The booster was tested at a cold motor conditioning target of 4.4 degrees Celsius - the colder end of its accepted propellant temperature range.
When ignited, temperatures inside the booster reached over 3,300 degrees Celsius, NASA said.
The two-minute, full-duration ground qualification test provided NASA with critical data on 82 qualification objectives that will support certification of the booster for flight.
Engineers now will evaluate these data, captured by more than 530 instrumentation channels on the booster.
When completed, two five-segment boosters and four RS-25 main engines will power SLS on deep space missions. The solid rocket boosters, built by NASA contractor Orbital ATK, operate in parallel with SLS's main engines for the first two minutes of flight.
They will provide more than 75 per cent of the thrust needed for the rocket and Orion spacecraft to escape Earth's gravitational pull.
"SLS hardware is currently in production for every part of the rocket. We're on track to launch SLS on its first flight test with Orion and pave the way for a human presence in deep space," said John Honeycutt, SLS Programme manager at NASA.

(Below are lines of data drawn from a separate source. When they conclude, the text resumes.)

-- ==== Sys2Proof/Safety.lean ====
section
/-! DEFINITION. What the statements call a sound state: the queue holds well-formed commands, and every table that has a
canonical form is in it. Also the short names that the statements use for when a unit takes a command. -/

namespace Sys2Proof.Machine

/-- Every waiting command is well-formed. -/
def State.queueOk (s : State) : Bool := s.pending.all Instr.wf

/-- Every byte memory is in its canonical form: addresses strictly rising, no byte listed that reads as an unlisted one. -/
def State.memoriesOk (s : State) : Bool := Memory.wf s.dram && Memory.wf s.sram && Memory.wf s.hostMem

/-- The register file is in its canonical form: offsets strictly rising, no register listed at its reset value. -/
def State.registersOk (s : State) : Bool := Tab.wf regDefault s.regs

/-- A state in which nothing is held twice and every waiting command is well-formed. -/
def State.sound (s : State) : Bool := s.queueOk && s.memoriesOk && s.registersOk

/-- The commands of a queue run to the end, stopping at the first that does not answer a next state. -/
def State.runAll (s : State) : Nat → Host.Outcome State Fault Refusal
  | 0 => .next s
  | n + 1 => match step s with
    | .next t => if t.pending.isEmpty then .next t else State.runAll t n
    | other => other

/-- A core of the part takes the instruction at its pc: the device is in service, the core runs within its budget, it is not
blocked, but for an instruction of the kind that it waits in, which is tried again, no error detection reports anything, and
the opcode is assigned. -/
def State.takes (s : State) (core : Nat) (f : Fields) (retry : Blocked) : Bool :=
  s.live && s.hasCore core && s.coreReady core retry && s.opcodeOk core && f.check = .clean

/-- A Plyn frame that a sub-port accepts up to step 6 of the receive order (Table 8-5): the link is up, no paused check-value
unit stalls it, it is an opcode's
valid frame of the right length and age, its context record is on chip, its tag agrees under the context's key, its key
phase is accepted, and the payload has the opcode's shape. Answers the state that has noted the packet, the record, the
header and the payload. -/
def State.packet (s : State) (port sub op : Nat) (frame : Bytes) : Option (State × Context × PltHeader × Bytes) :=
  let h := pltHeaderOf frame
  if s.live && !s.ingressStalled port sub && s.linkUp port sub && h.opcode = op && 64 ≤ frame.length && h.valid s.sourceId && frame.length = pltFrameLength h &&
      !s.ageBad h && !h.unauth then
    match s.contexts.find h.context with
    | none => none
    | some c =>
      match openFrame ((s.contextKey c).getD []) h frame with
      | none => none
      | some payload =>
        if c.onChip && (s.contextKey c).isSome && c.phaseOk h && controlShapeOk h payload && (!opSingle h.opcode || h.count = 1) then
          some ((s.adjustCtx h.context fun _ => c.sawPacket h port sub).touchCtx h.context, c.sawPacket h port sub, h, payload)
        else none
  else none

/-- What an element-wise instruction leaves: the elements of w[D] that the governing predicate enables hold their new
values, the others the old ones (R68), the flags of the enabled elements are sticky (R74), and nothing else of the core
changes but that the instruction retires. -/
def State.elementsWritten (s t : State) (core : Nat) (f : Fields) (b : Nat) (val : Nat → Nat × FpFlags) : Prop :=
  let c := s.core core
  ∃ x : Core, t = s.setCore core x.retire ∧ x = { c with w := x.w, flags := x.flags } ∧
    (∀ r, r ≠ f.d.val → x.getW r = c.getW r) ∧
    (∀ e, e < elementCount b → element b e (x.getW f.d.val) =
      if c.governs f (b * e) then (val e).1 % 2 ^ (8 * b) else element b e (c.getW f.d.val)) ∧
    x.flags = ((List.range (elementCount b)).filter fun e => c.governs f (b * e)).foldl (fun a e => a.or (val e).2) c.flags

end Sys2Proof.Machine
end

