-- ==== Sys2Proof/Certificates/Slice0/Obligations.lean ====
section
/-! DEFINITION. The statements about the model, one definition each. -/

open Sys2Proof Sys2Proof.Machine

/-- On a core that takes an instruction, with a legal form and an enabling predicate, ADD, SUB, AND, OR, XOR, SHL,
SHR, SRA, MUL and ADDI answer the state in which s[D] holds the result of Table 3-5 (shift counts modulo 64, MUL the
low 64 bits, ADDI with the sign-extended immediate; a write of s0 is discarded) and the instruction has retired; the
rest of the device is unchanged. (R64, R66, R68, R70) -/
def Obligations.ScalarArithmeticWritesDestination : Prop :=
  ∀ (s : State) (core : Nat) (f : Fields), s.takes core f .no = true → (s.core core).executes f = true →
    let c := s.core core
    let a := c.getS f.a.val
    let b := c.getS f.b.val
    let wrote := fun (v : BitVec 64) => s.setCore core (c.setS f.d.val v).retire
    (formR f 0 = true →
      exec (.add core f) s = .next (wrote (a + b)) ∧ exec (.sub core f) s = .next (wrote (a - b)) ∧
      exec (.and core f) s = .next (wrote (a &&& b)) ∧ exec (.or core f) s = .next (wrote (a ||| b)) ∧
      exec (.xor core f) s = .next (wrote (a ^^^ b)) ∧ exec (.mul core f) s = .next (wrote (a * b)) ∧
      exec (.shl core f) s = .next (wrote (a <<< (b.toNat % 64))) ∧
      exec (.shr core f) s = .next (wrote (a >>> (b.toNat % 64))) ∧
      exec (.sra core f) s = .next (wrote (a.sshiftRight (b.toNat % 64)))) ∧
    (formI f = true → exec (.addi core f) s = .next (wrote (a + f.imm.signExtend 64)))

/-- DIV with TYPE u64 or s64 and D at most 30 writes the quotient to s[D] and the remainder to s[D+1]; by zero the
quotient has every bit set and the remainder is the dividend; otherwise an unsigned division is that of natural
numbers, and a signed one rounds toward zero, which is the model's choice (log entry 35). Other TYPEs, or D = 31,
raise EX_ILLEGAL. (R66, R68, 03_kennel_core.md Table 3-5) -/
def Obligations.DivisionResults : Prop :=
  ∀ (s : State) (core : Nat) (f : Fields), s.takes core f .no = true → (s.core core).executes f = true → formR f 0 = true →
    let c := s.core core
    let a := c.getS f.a.val
    let b := c.getS f.b.val
    let wrote := fun (q r : BitVec 64) => s.setCore core ((c.setS f.d.val q).setS (f.d.val + 1) r).retire
    ((f.ty.val = 9 ∨ f.ty.val = 10) → f.d.val ≤ 30 →
      (b = 0 → exec (.div core f) s = .next (wrote (BitVec.allOnes 64) a)) ∧
      (b ≠ 0 → f.ty.val = 9 → exec (.div core f) s = .next (wrote (a / b) (a % b))) ∧
      (b ≠ 0 → f.ty.val = 10 → exec (.div core f) s = .next (wrote (a.sdiv b) (a.srem b)))) ∧
    (((f.ty.val ≠ 9 ∧ f.ty.val ≠ 10) ∨ f.d.val = 31) → exec (.div core f) s = .next (s.exception core EX_ILLEGAL))

/-- CMP sets every bit of p[D] to the outcome of its condition (a write of p0 is ignored); CWR reads the control words
0 to 4 of Table 3-6 (core, kennel, GROUPIDX, FPFLAGS, budget) into s[D]; CWW of word 3 alone writes FPFLAGS from the
low four bits of s[A]; other words raise EX_ILLEGAL; RDTIME writes a free value to s[D] (log entry 1: the model counts
no cycles); HALT stops the core. (R66, R70, R74, 03_kennel_core.md Table 3-6) -/
def Obligations.ControlWordsCompareTimeAndHalt : Prop :=
  ∀ (s : State) (core : Nat) (f : Fields), s.takes core f .no = true → (s.core core).executes f = true →
    let c := s.core core
    let a := c.getS f.a.val
    let b := c.getS f.b.val
    let wrote := fun (v : BitVec 64) => s.setCore core (c.setS f.d.val v).retire
    (formR f 3 = true → isP f.d = true →
      exec (.cmp core f) s = .next (s.setCore core (c.setP f.d.val (allBits (scalarCond (uimm f) a b))).retire)) ∧
    (formI f = true →
      (uimm f = 0 → exec (.cwr core f) s = .next (wrote (BitVec.ofNat 64 core))) ∧
      (uimm f = 1 → exec (.cwr core f) s = .next (wrote (BitVec.ofNat 64 (core / 80)))) ∧
      (uimm f = 2 → ∀ g, (s.kennel (core / 80)).bound = some g →
        exec (.cwr core f) s = .next (wrote (BitVec.ofNat 64 g.groupIdx))) ∧
      (uimm f = 3 → exec (.cwr core f) s = .next (wrote c.flags.toWord) ∧
        exec (.cww core f) s = .next (s.setCore core
          { c with flags := ⟨a.getLsbD 0, a.getLsbD 1, a.getLsbD 2, a.getLsbD 3⟩ }.retire)) ∧
      (uimm f = 4 → exec (.cwr core f) s = .next (wrote (BitVec.ofNat 64 c.budget))) ∧
      (4 < uimm f → exec (.cwr core f) s = .next (s.exception core EX_ILLEGAL)) ∧
      (uimm f ≠ 3 → exec (.cww core f) s = .next (s.exception core EX_ILLEGAL))) ∧
    (formR f 0 = true →
      exec (.rdtime core f) s = .next { wrote (BitVec.ofNat 64 s.freeValue) with free := s.free + 1 } ∧
      exec (.halt core f) s = .next (s.setCore core { c with halted := true }.retire))

/-- BR and CALL go to the instruction's own address plus 8 times IMM, JR to s[A]; CALL writes the address of the next
instruction to s31. A target outside the 4 KiB of instruction memory raises EX_ADDR, one inside it that is no multiple
of 8 raises EX_ALIGN. (R63, R66, R75) -/
def Obligations.BranchTargets : Prop :=
  ∀ (s : State) (core : Nat) (f : Fields), s.takes core f .no = true → (s.core core).executes f = true →
    let c := s.core core
    let there : Int := (c.pc : Int) + 8 * f.imm.toInt
    let far : Nat := (c.getS f.a.val).toNat
    (formI f = true →
      (0 ≤ there → there < 4096 → there % 8 = 0 →
        exec (.br core f) s = .next (s.setCore core { c.retire with pc := there.toNat }) ∧
        exec (.call core f) s = .next (s.setCore core { (c.setS 31 (BitVec.ofNat 64 (c.pc + 8))).retire with pc := there.toNat })) ∧
      ((there < 0 ∨ 4096 ≤ there) →
        exec (.br core f) s = .next (s.exception core EX_ADDR) ∧ exec (.call core f) s = .next (s.exception core EX_ADDR)) ∧
      (0 ≤ there → there < 4096 → there % 8 ≠ 0 →
        exec (.br core f) s = .next (s.exception core EX_ALIGN) ∧ exec (.call core f) s = .next (s.exception core EX_ALIGN))) ∧
    (formR f 0 = true →
      (far < 4096 → far % 8 = 0 → exec (.jr core f) s = .next (s.setCore core { c.retire with pc := far })) ∧
      (4096 ≤ far → exec (.jr core f) s = .next (s.exception core EX_ADDR)) ∧
      (far < 4096 → far % 8 ≠ 0 → exec (.jr core f) s = .next (s.exception core EX_ALIGN)))

/-- For every core instruction that takes effect on a core, a reserved TYPE raises EX_ILLEGAL; for the register forms
an IMM that must be zero does, and for the immediate forms B or C. A legal scalar instruction whose predicate disables
it only retires. A core that is stopped, unbound, out of budget or blocked takes nothing, and a core that the part
does not have is a fault. For each of the 52 instructions, an unassigned opcode in the word at the pc raises
EX_ILLEGAL, an error that is not correctable EX_MCHECK, and a corrected error is counted before the instruction does
what it does without one. (R68, R69, R76, R86, 03_kennel_core.md Table 3-3, 03_kennel_core.md Table 3-4) -/
def Obligations.IllegalFormsTrapAndPredicatesDisable : Prop :=
  ∀ (s : State) (core : Nat) (f : Fields),
    let forms : Fields → List Instr := fun f => [.add core f, .sub core f, .and core f, .or core f, .xor core f, .shl core f, .shr core f, .sra core f,
      .addi core f, .mul core f, .div core f, .cmp core f, .br core f, .call core f, .jr core f, .cwr core f, .cww core f,
      .wadd core f, .wsub core f, .wmul core f, .wfma core f, .wdot core f, .wcmp core f, .wsel core f, .wshuf core f, .wcvt core f,
      .wmax core f, .wmin core f, .wredu core f, .wreduU core f, .wins core f, .wext core f, .wbcast core f, .sin core f, .sout core f,
      .sdone core f, .oalloc core f, .mbpoll core f, .kgive core f, .ovl core f, .rdtime core f, .halt core f]
    let scalarForms : List Instr := [.add core f, .sub core f, .and core f, .or core f, .xor core f, .shl core f, .shr core f,
      .sra core f, .mul core f, .jr core f, .rdtime core f, .halt core f, .sdone core f, .oalloc core f, .ovl core f]
    let others : Fields → List (Blocked × Instr) := fun f => [(.tag, .ld core f), (.tag, .st core f), (.tag, .wld core f), (.tag, .wst core f),
      (.tag, .get core f), (.tag, .put core f), (.tag, .wait core f), (.tag, .fence core f), (.send, .mbsend core f), (.recv, .mbrecv core f)]
    let every : Fields → List (Blocked × Instr) := fun f => (forms f).map (fun i => (.no, i)) ++ others f
    (∀ x ∈ every f, s.live = true → s.hasCore core = true → s.coreReady core x.1 = true →
      (f.check = .fatal → exec x.2 s = .next (s.exception core EX_MCHECK)) ∧
      (f.check = .clean → s.opcodeOk core = false → exec x.2 s = .next (s.exception core EX_ILLEGAL))) ∧
    (∀ x ∈ (every f).zip (every { f with check := .clean }), s.live = true → s.coreReady core x.1.1 = true → f.check = .corrected →
      exec x.1.2 s = exec x.2.2 (s.countEcc core)) ∧
    (s.takes core f .no = true →
      (11 ≤ f.ty.val → ∀ i ∈ forms f, exec i s = .next (s.exception core EX_ILLEGAL)) ∧
      (f.imm ≠ 0 → ∀ i ∈ scalarForms, exec i s = .next (s.exception core EX_ILLEGAL)) ∧
      ((f.b ≠ 0 ∨ f.c ≠ 0) → ∀ i ∈ [Instr.addi core f, .br core f, .call core f, .cwr core f, .cww core f],
        exec i s = .next (s.exception core EX_ILLEGAL)) ∧
      (f.ty.val ≤ 10 → f.imm = 0 → (s.core core).executes f = false →
        ∀ i ∈ scalarForms, exec i s = .next (s.setCore core (s.core core).retire))) ∧
    (s.hasCore core = true → (s.live && s.coreReady core .no) = false → ∀ i ∈ forms f, exec i s = .next s) ∧
    (s.hasCore core = false → ∀ i ∈ forms f, exec i s = .fault .noSuchUnit)

/-- A legal, enabled load or store whose access raises no exception and whose bytes no outstanding GET writes (a
store: nor an outstanding PUT reads) completes: LD writes the value at s[A] + IMM, extended as its TYPE states, to
s[D]; ST stores the low bytes of s[B]; WLD loads the enabled elements of w[D] from 256 bytes; WST stores the bytes of
the enabled elements and leaves the others. A wide one that its predicate disables entirely only retires. Where a copy
holds the bytes the core waits. (R66, R68, R75, R79) -/
def Obligations.LoadsAndStoresComplete : Prop :=
  ∀ (s : State) (core : Nat) (f : Fields), s.takes core f .tag = true →
    let c := s.core core
    let a := c.address f
    let n := typeBytes f.ty.val
    let waits := s.setCore core { c with blocked := .tag }
    ((s.core core).executes f = true → formI f = true → s.accessFault core a n n false = none →
      (c.tagged a n false = false →
        exec (.ld core f) s = .next (s.setCore core (c.setS f.d.val (extendTo64 f.ty.val (leNat (s.coreRead core a n)))).retire)) ∧
      (c.tagged a n false = true → exec (.ld core f) s = .next waits)) ∧
    ((s.core core).executes f = true → f.ty.val ≤ 10 → f.c = 0 → s.accessFault core a n n true = none →
      (c.tagged a n true = false →
        exec (.st core f) s = .next ((s.setCore core c.retire).coreWrite core a (leBytes n (c.getS f.b.val).toNat))) ∧
      (c.tagged a n true = true → exec (.st core f) s = .next waits)) ∧
    (formI f = true → f.ty.val ≤ 8 → f.d.val < 16 →
      ((∃ e, e < elementCount n ∧ c.governs f (n * e) = true) →
        (s.accessFault core a 256 32 false = none →
          (c.tagged a 256 false = false → ∃ t, exec (.wld core f) s = .next t ∧
            s.elementsWritten t core f n fun e => (element n e (BitVec.ofNat 2048 (leNat (s.coreRead core a 256))), FpFlags.none)) ∧
          (c.tagged a 256 false = true → exec (.wld core f) s = .next waits)) ∧
        (s.accessFault core a 256 32 true = none →
          (c.tagged a 256 true = false → exec (.wst core f) s = .next ((s.setCore core c.retire).coreWrite core a
            ((List.range (elementCount n)).flatMap fun e =>
              if c.governs f (n * e) then leBytes n (element n e (c.getW f.d.val)) else s.coreRead core (a + n * e) n))) ∧
          (c.tagged a 256 true = true → exec (.wst core f) s = .next waits))) ∧
      ((∀ e, e < elementCount n → c.governs f (n * e) = false) →
        exec (.wld core f) s = .next (s.setCore core c.retire) ∧ exec (.wst core f) s = .next (s.setCore core c.retire)))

The first full-scale booster qualification ground test was successfully completed in March last year and demonstrated acceptable performance of the booster design at 32 degrees Celsius - the highest end of the booster's accepted propellant temperature range.
Testing at the thermal extremes experienced by the booster on the launch pad is important to understand the effect of temperature on how the propellant burns.
The initial SLS configuration will have a minimum 77-tonne lift capability.
The next planned upgrade of SLS will use a powerful exploration upper stage for more ambitious missions, with a 115-tonne lift capacity.